/-- Scans and global extremes (R546, R547): PSUM, PSUMX, RMAX and RMIN write the accumulation of the element's segment, and GMAX and GMIN the extreme over
all acting elements, with F 1 in those that hold it. Masks, tables and flags (R538, R545): MPUSH and MPUSHF push the condition, MPOP and MELSE step
the stack, a full or empty stack halts the Pilot, TSRCH finds the interval, TLERP interpolates in it where the interval is not empty, FCLR and DZCLR
clear F and DZ. Completion is stated of: PSUM, PSUMX, RMAX, RMIN, GMAX, GMIN, MPUSH, MPUSHF, MPOP, MELSE, TSRCH, TLERP, FCLR, DZCLR. -/
def Obligations.PlainScansMasksAndTablesComplete : Prop :=
  (∀ (s : State) (m : MacroInstr) (n w : Nat) (val : Nat → Int), s.pilotRuns = true → n ∈ s.acts m → w = mW m →
     val = (fun k => reading (mSign m) w (s.plain.bits k (s.src1At m k) w)) →
     (∀ i at_ lo seg, (i, at_) = chainPos (mEdge m == 3) n → lo = i / 2 ^ min (mSrc2 m) 14 * 2 ^ min (mSrc2 m) 14 →
       seg = (fun (op : Int → Int → Int) (cnt : Nat) => ((List.range cnt).foldl (fun (acc : Option Int) (j : Nat) =>
         if s.plain.on (fieldOf (at_ (lo + j))) = false then some 0
         else if at_ (lo + j) ∈ s.acts m then some (match acc with | none => val (at_ (lo + j)) | some x => op x (val (at_ (lo + j))))
         else acc) none).getD 0) →
       (∃ t, exec (.plainPsum m) s = .next t ∧ s.Wrote t m n w (narrow false true w (seg (fun x y => x + y) (i - lo + 1)))) ∧
       (∃ t, exec (.plainPsumx m) s = .next t ∧ s.Wrote t m n w (narrow false true w (seg (fun x y => x + y) (i - lo)))) ∧
       (∃ t, exec (.plainRmax m) s = .next t ∧ s.Wrote t m n w (narrow false true w (seg max (i - lo + 1)))) ∧
       (∃ t, exec (.plainRmin m) s = .next t ∧ s.Wrote t m n w (narrow false true w (seg min (i - lo + 1))))) ∧
     (∀ x, x ∈ (s.acts m).map val → (∀ y, y ∈ (s.acts m).map val → y ≤ x) →
       (∃ t, exec (.plainGmax m) s = .next t ∧ s.WroteF t m n w (narrow false true w x) (val n == x))) ∧
     (∀ x, x ∈ (s.acts m).map val → (∀ y, y ∈ (s.acts m).map val → x ≤ y) →
       (∃ t, exec (.plainGmin m) s = .next t ∧ s.WroteF t m n w (narrow false true w x) (val n == x)))) ∧
  (∀ (s : State) (m : MacroInstr) (n w d : Nat), s.pilotRuns = true → n ∈ s.plain.onElems → w = mW m → d = s.pilot.maskD → s.pilot.s.length = 16 →
     (d < 4 →
       (∃ t, exec (.plainMpush m) s = .next t ∧ t.pilot.maskD = d + 1 ∧
         t.plain.mask (d + 1) n = (s.plain.mask d n && decide (s.plain.bits n (mSrc1 m) 1 = 1))) ∧
       (∃ t, exec (.plainMpushf m) s = .next t ∧ t.pilot.maskD = d + 1 ∧
         t.plain.mask (d + 1) n = (s.plain.mask d n && (s.plain.elem n).f))) ∧
     (1 ≤ d → d < 4 →
       (∃ t, exec (.plainMpop m) s = .next t ∧ t.pilot.maskD = d - 1 ∧ t.plain.mem = s.plain.mem) ∧
       (∃ t, exec (.plainMelse m) s = .next t ∧ t.pilot.maskD = d ∧
         t.plain.mask d n = (s.plain.mask (d - 1) n && !s.plain.mask d n))) ∧
     (d = 0 → exec (.plainMpop m) s = .next ((s.dispatch m).pilotOverflow 2)) ∧
     (n ∈ s.acts m → ∃ t, exec (.plainTsrch m) s = .next t ∧ (t.plain.elem n).f = false ∧
       (t.plain.elem n).ix = w * ival (reading (mSign m) w (s.plain.bits n (mDst m) w))
         ((List.range (mSrc1 m % 512)).map fun i => reading (mSign m) w (s.plain.bits n (mSrc2 m + i * w) w)) % 8192) ∧
     (n ∈ s.acts m → ∀ (rd : Nat → Int) (ix : Nat) (v0 v1 h0 h1 h : Int), rd = (fun a => reading (mSign m) w (s.plain.bits n a w)) →
       ix = (s.plain.elem n).ix → v0 = rd (mSrc1 m + ix) → v1 = rd (mSrc1 m + ix + w) → h0 = rd (mSrc2 m + ix) → h1 = rd (mSrc2 m + ix + w) →
       h = min (max (rd (mDst m)) h0) h1 → h0 < h1 → h1 - h0 < 2 ^ (2 * w - 1) →
       ∃ t, exec (.plainTlerp m) s = .next t ∧ (t.plain.elem n).f = false ∧ t.plain.bits n (mDst m) w =
         narrow false true w (v0 + Int.tdiv (wrapS (2 * w) ((v1 - v0) * (h - h0))) (h1 - h0))) ∧
     (∃ t, exec (.plainFclr m) s = .next t ∧ (t.plain.elem n).f = false ∧ t.plain.mem = s.plain.mem) ∧
     (n ∈ s.acts m → ∃ t, exec (.plainDzclr m) s = .next t ∧ (t.plain.elem n).dz = false ∧ t.plain.mem = s.plain.mem))

/-- Control flow (R533, R549 to R551): BR and the taken branches go to their offset, the others to the next instruction; LOOP repeats its body, CALL and
RET keep the return address, WAITM waits for the mark, END returns to the scheduler, and an illegal opcode abandons the foreground. Completion is
stated of: BR, BRGOR, BRNGOR, BRFOR, LOOP, CALL, RET, WAITM, END, PLAIN_ILLEGAL. -/
def Obligations.PlainControlFlowComplete : Prop :=
  ∀ (s : State) (m : MacroInstr) (here : Nat) (target : Nat), s.pilotRuns = true → s.pilot.loops = [] → s.pilot.s.length = 16 → s.pilot.lc.length = 4 →
    here = (s.pilot.mpc + 8) % 262144 → target = (((here : Int) + 8 * toSigned 13 (mDst m)) % 262144).toNat →
    (∃ t, exec (.plainBr m) s = .next t ∧ t.pilot.mpc = target ∧ t.pilot.queue = []) ∧
    (∃ t, exec (.plainBrgor m) s = .next t ∧ t.pilot.mpc = (if s.forVec ≠ 0 then target else here)) ∧
    (∃ t, exec (.plainBrngor m) s = .next t ∧ t.pilot.mpc = (if s.forVec = 0 then target else here)) ∧
    (∃ t, exec (.plainBrfor m) s = .next t ∧ t.pilot.mpc = (if s.forVec.testBit (mSrc1 m % 16) then target else here)) ∧
    (1 ≤ mDst m → ∃ t, exec (.plainLoop m) s = .next t ∧ t.pilot.loops = [(here, here + 8 * (mDst m - 1))] ∧
      t.pilot.lc.getD 2 0 = mImm26 m % 65536 ∧ t.pilot.mpc = here) ∧
    (s.pilot.macroCalls < 4 → ∃ t, exec (.plainCall m) s = .next t ∧ t.pilot.mpc = target ∧ t.pilot.macroCalls = s.pilot.macroCalls + 1 ∧
      t.pilot.s.getD (8 + s.pilot.macroCalls) 0 = BitVec.ofNat 32 here) ∧
    (4 ≤ s.pilot.macroCalls → exec (.plainCall m) s = .next ((s.dispatch m).pilotOverflow 1)) ∧
    (1 ≤ s.pilot.macroCalls → s.pilot.macroCalls ≤ 4 → ∃ t, exec (.plainRet m) s = .next t ∧ t.pilot.macroCalls = s.pilot.macroCalls - 1 ∧
      t.pilot.mpc = (s.pilot.s.getD (7 + s.pilot.macroCalls) 0).toNat) ∧
    (∃ t, exec (.plainWaitm m) s = .next t ∧ t.pilot.waitMark = true ∧ t.pilot.mpc = here) ∧
    (∃ t, exec (.plainEnd m) s = .next t ∧ t.pilot.st = .idle ∧ t.pilot.queue = []) ∧
    (∃ t, exec (.plainIllegal m) s = .next t ∧ t.pilot.st = .idle ∧ t.pilot.slots = [] ∧
      t.reg Reg.pilotMboxPilot = BitVec.ofNat 32 CycleOutcome.late.code)

/-- A macro-instruction changes no plane bit but the operands that it writes: DST in the acting elements, with the scratch planes for SMUL, DIV, REM and
TLERP, or a mask plane in every element that is ON; the field power, HALF, the Basins, the channels, the watch cycle and the registers other than the
trap requests and error notes stay, and so do S0 to S12 but for CALL (R534 to R538). -/
def Obligations.PlainInstructionsFrame : Prop :=
  ∀ (s t : State) (m : MacroInstr) (i : Instr) (l : List Nat) (wd sc : Nat) (at_ : Nat → Nat), s.pilotRuns = true → s.pilot.maskD ≤ 3 →
    (l = s.acts m ∧ at_ = s.dstAt m ∧ sc = 0 ∧ wd = mW m ∧ i ∈ [Instr.plainMov m, .plainMovx m, .plainLdi m, .plainAdd m, .plainSub m, .plainAddi m,
        .plainNeg m, .plainAbs m, .plainMul m, .plainAnd m, .plainOr m, .plainXor m, .plainAndn m, .plainNot m, .plainSel m, .plainMin m, .plainMax m,
        .plainShl m, .plainShr m, .plainScl m, .plainSatn m, .plainNshn m, .plainNshe m, .plainNshs m, .plainNshw m, .plainPsum m, .plainPsumx m,
        .plainRmax m, .plainRmin m, .plainGmax m, .plainGmin m] ∨
      l = s.acts m ∧ at_ = s.dstAt m ∧ sc = 380 ∧ wd = mW m ∧ i ∈ [Instr.plainSmul m, .plainDiv m, .plainRem m] ∨
      l = s.acts m ∧ at_ = (fun _ => mDst m) ∧ sc = 380 ∧ wd = mW m ∧ i = .plainTlerp m ∨
      l = s.acts m ∧ at_ = (fun _ => mDst m) ∧ sc = 0 ∧ wd = mW m ∧ i = .plainStix m ∨
      l = s.acts m ∧ at_ = s.dstAt m ∧ sc = 0 ∧ wd = 2 * mW m ∧ i = .plainMulw m ∨
      l = s.acts m ∧ at_ = s.dstAt m ∧ sc = 0 ∧ wd = 1 ∧
        i ∈ [Instr.plainCeq m, .plainCne m, .plainClt m, .plainCle m, .plainCgt m, .plainCge m] ∨
      l = s.plain.onElems ∧ at_ = (fun _ => 0x1EFC + s.pilot.maskD) ∧ sc = 0 ∧ wd = 1 ∧ i ∈ [Instr.plainMpush m, .plainMpushf m] ∨
      l = s.plain.onElems ∧ at_ = (fun _ => 0x1EFC + s.pilot.maskD - 1) ∧ sc = 0 ∧ wd = 1 ∧ 1 ≤ s.pilot.maskD ∧ i = .plainMelse m ∨
      l = [] ∧ sc = 0 ∧ wd = 0 ∧ 1 ≤ s.pilot.maskD ∧ i = .plainMpop m ∨
      l = [] ∧ sc = 0 ∧ wd = 0 ∧ i ∈ [Instr.plainNop m, .plainLdix m, .plainTsrch m, .plainFclr m, .plainDzclr m, .plainBr m, .plainBrgor m,
        .plainBrngor m, .plainBrfor m, .plainLoop m, .plainWaitm m, .plainEnd m]) →
    exec i s = .next t →
    (∀ n a, a < 8192 → (n ∉ l ∨ (∀ k, k < wd → s.plain.phys (at_ n + k) ≠ a) ∧ (∀ k, k < sc → s.plain.phys (0x1D80 + k) ≠ a)) →
      t.plain.bitAt n a = s.plain.bitAt n a) ∧
    t.plain.power = s.plain.power ∧ t.plain.half = s.plain.half ∧ t.mem = s.mem ∧ t.chans = s.chans ∧ t.wc = s.wc ∧ t.omx = s.omx ∧
    t.tl = s.tl ∧ t.time = s.time ∧ t.bbr = s.bbr ∧ (∀ k, k < 13 → t.pilot.s.getD k 0 = s.pilot.s.getD k 0) ∧
    (∀ a, a ≠ Reg.pilotTrapPend → a ≠ Reg.pilotUeAddr → a ≠ Reg.scrubEvents → (∀ k, k < 8 → a ≠ Reg.pilotUeVec + 4 * k) → t.reg a = s.reg a)

/-- The integer group of Table HMA-1 and the integer instructions (R627 to R636): each writes the exact result of its operands, low, high or both halves,
and goes on; ADDF and its kin set N, Z, V and C; a divide by a divisor that is not 0 gives the truncated quotient or the remainder with the dividend's
sign. Nothing else changes. Completion is stated of: HM_INTEGER_INSTRUCTION, MUL_LO, MUL_HS, MUL_HU, MULW_S, MULW_U, DIVL_U, ADDF, SUBF, ADDCF, SUBBF,
DIV_S, DIV_U, REM_S, REM_U, CLZ. -/
def Obligations.HmIntegerInstructionsComplete : Prop :=
  ∀ (s u : State) (rd rs1 rs2 : Nat) (a b : Word), s.Fetches u → rd < 24 → rs1 < 24 → rs2 < 24 → a = u.r rs1 → b = u.r rs2 →
    (∀ imm, exec (.hmIntegerInstruction .addi rd rs1 rs2 imm) s = .next (u.ret rd (a + imm))) ∧
    (∀ opc func imm, exec (.hmIntegerInstruction (.other opc func false) rd rs1 rs2 imm) s = .next (u.ret rd (Config.hmAlu opc func a b)) ∧
      exec (.hmIntegerInstruction (.other opc func true) rd rs1 rs2 imm) s = .next (u.ret rd (Config.hmAlu opc func a imm))) ∧
    exec (.mulLo rd rs1 rs2) s = .next (u.ret rd (BitVec.ofNat 32 (a.toNat * b.toNat))) ∧
    exec (.mulHs rd rs1 rs2) s = .next (u.ret rd (BitVec.ofInt 32 (a.toInt * b.toInt / 2 ^ 32))) ∧
    exec (.mulHu rd rs1 rs2) s = .next (u.ret rd (BitVec.ofNat 32 (a.toNat * b.toNat / 2 ^ 32))) ∧
    (rd % 2 = 0 → 2 ≤ rd →
      (∀ lo hi : Word, (lo.toNat : Int) + 2 ^ 32 * hi.toInt = a.toInt * b.toInt →
        exec (.mulwS rd rs1 rs2) s = .next ((u.setR rd lo).setR (rd + 1) hi).pcNext) ∧
      (∀ lo hi : Word, lo.toNat + 2 ^ 32 * hi.toNat = a.toNat * b.toNat →
        exec (.mulwU rd rs1 rs2) s = .next ((u.setR rd lo).setR (rd + 1) hi).pcNext) ∧
      (∀ n hi, hi = (u.r (rd + 1)).toNat → n = (u.r rd).toNat + 2 ^ 32 * hi → b ≠ 0 →
        (hi < b.toNat → ∃ t, exec (.divlU rd rs2) s = .next t ∧ ∀ v, v = (u.setR rd (BitVec.ofNat 32 (n / b.toNat))).setR (rd + 1)
          (BitVec.ofNat 32 (n % b.toNat)) → t = { v with hm := { v.hm with hsr := putBit u.hm.hsr 13 false } }.pcNext) ∧
        (b.toNat ≤ hi → ∃ t, exec (.divlU rd rs2) s = .next t ∧ ∀ v, v = (u.setR rd 0xFFFFFFFF).setR (rd + 1) 0xFFFFFFFF →
          t = { v with hm := { v.hm with hsr := putBit u.hm.hsr 13 true } }.pcNext))) ∧
    (∃ h : Word, exec (.addf rd rs1 rs2) s = .next ({ u with hm := { u.hm with hsr := h } }.ret rd (a + b)) ∧
      u.Flags h (a + b) (a.toInt + b.toInt) false (decide (2 ^ 32 ≤ a.toNat + b.toNat))) ∧
    (∃ h : Word, exec (.subf rd rs1 rs2) s = .next ({ u with hm := { u.hm with hsr := h } }.ret rd (a - b)) ∧
      u.Flags h (a - b) (a.toInt - b.toInt) false (decide (a.toNat < b.toNat))) ∧
    (∀ c : Nat, c = bits u.hm.hsr 12 12 →
      (∃ h : Word, exec (.addcf rd rs1 rs2) s = .next ({ u with hm := { u.hm with hsr := h } }.ret rd (a + b + BitVec.ofNat 32 c)) ∧
        u.Flags h (a + b + BitVec.ofNat 32 c) (a.toInt + b.toInt + c) true (decide (2 ^ 32 ≤ a.toNat + b.toNat + c))) ∧
      (∃ h : Word, exec (.subbf rd rs1 rs2) s = .next ({ u with hm := { u.hm with hsr := h } }.ret rd (a - b - BitVec.ofNat 32 c)) ∧
        u.Flags h (a - b - BitVec.ofNat 32 c) (a.toInt - b.toInt - c) true (decide (a.toNat < b.toNat + c)))) ∧
    (b ≠ 0 →
      exec (.divS rd rs1 rs2) s = .next (u.ret rd (BitVec.ofInt 32 (Int.tdiv a.toInt b.toInt))) ∧
      exec (.divU rd rs1 rs2) s = .next (u.ret rd (BitVec.ofNat 32 (a.toNat / b.toNat))) ∧
      exec (.remS rd rs1 rs2) s = .next (u.ret rd (BitVec.ofInt 32 (Int.tmod a.toInt b.toInt))) ∧
      exec (.remU rd rs1 rs2) s = .next (u.ret rd (BitVec.ofNat 32 (a.toNat % b.toNat)))) ∧
    (∀ k, k ≤ 32 → a.toNat < 2 ^ (32 - k) → (k < 32 → 2 ^ (31 - k) ≤ a.toNat) → exec (.clz rd rs1) s = .next (u.ret rd (BitVec.ofNat 32 k)))

/-- The register file (R597): G1 to G7 are the same in every window, L bank `w` is seen as L0 to L7, H[w + 1] as P0 to P3 and H[w] as P4 to P7, so that P4
to P7 of a window are P0 to P3 of the window below it; a write of one view is read through the other. -/
def Obligations.WindowsOverlap : Prop :=
  ∀ (h : Hm) (w i : Nat), w < 8 →
    (0 < i → i < 8 → h.regIn w i = h.g.getD i 0) ∧ (i < 8 → h.regIn w (16 + i) = h.l.getD (8 * w + i) 0) ∧ (i < 4 → h.regIn w (8 + i) = h.h.getD (4 * ((w + 1) % 8) + i) 0) ∧
    (i < 4 → h.regIn w (12 + i) = h.h.getD (4 * w + i) 0) ∧ (i < 4 → h.regIn w (12 + i) = h.regIn ((w + 7) % 8) (8 + i)) ∧
    (h.h.length = 32 → i < 4 → ∀ v, (h.setRegIn w (12 + i) v).regIn ((w + 7) % 8) (8 + i) = v)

######

- [Exercise aim]:
In the data above, find the line that contains "u.Flags h (a - b)" and the line that contains "exec (.remU rd". Repeat exactly those lines and every line between them, and only those.

- [Reply]:
      u.Flags h (a - b) (a.toInt - b.toInt) false (decide (a.toNat < b.toNat))) ∧
    (∀ c : Nat, c = bits u.hm.hsr 12 12 →
      (∃ h : Word, exec (.addcf rd rs1 rs2) s = .next ({ u with hm := { u.hm with hsr := h } }.ret rd (a + b + BitVec.ofNat 32 c)) ∧
        u.Flags h (a + b + BitVec.ofNat 32 c) (a.toInt + b.toInt + c) true (decide (2 ^ 32 ≤ a.toNat + b.toNat + c))) ∧
      (∃ h : Word, exec (.subbf rd rs1 rs2) s = .next ({ u with hm := { u.hm with hsr := h } }.ret rd (a - b - BitVec.ofNat 32 c)) ∧
        u.Flags h (a - b - BitVec.ofNat 32 c) (a.toInt - b.toInt - c) true (decide (a.toNat < b.toNat + c)))) ∧
    (b ≠ 0 →
      exec (.divS rd rs1 rs2) s = .next (u.ret rd (BitVec.ofInt 32 (Int.tdiv a.toInt b.toInt))) ∧
      exec (.divU rd rs1 rs2) s = .next (u.ret rd (BitVec.ofNat 32 (a.toNat / b.toNat))) ∧
      exec (.remS rd rs1 rs2) s = .next (u.ret rd (BitVec.ofInt 32 (Int.tmod a.toInt b.toInt))) ∧
      exec (.remU rd rs1 rs2) s = .next (u.ret rd (BitVec.ofNat 32 (a.toNat % b.toNat)))) ∧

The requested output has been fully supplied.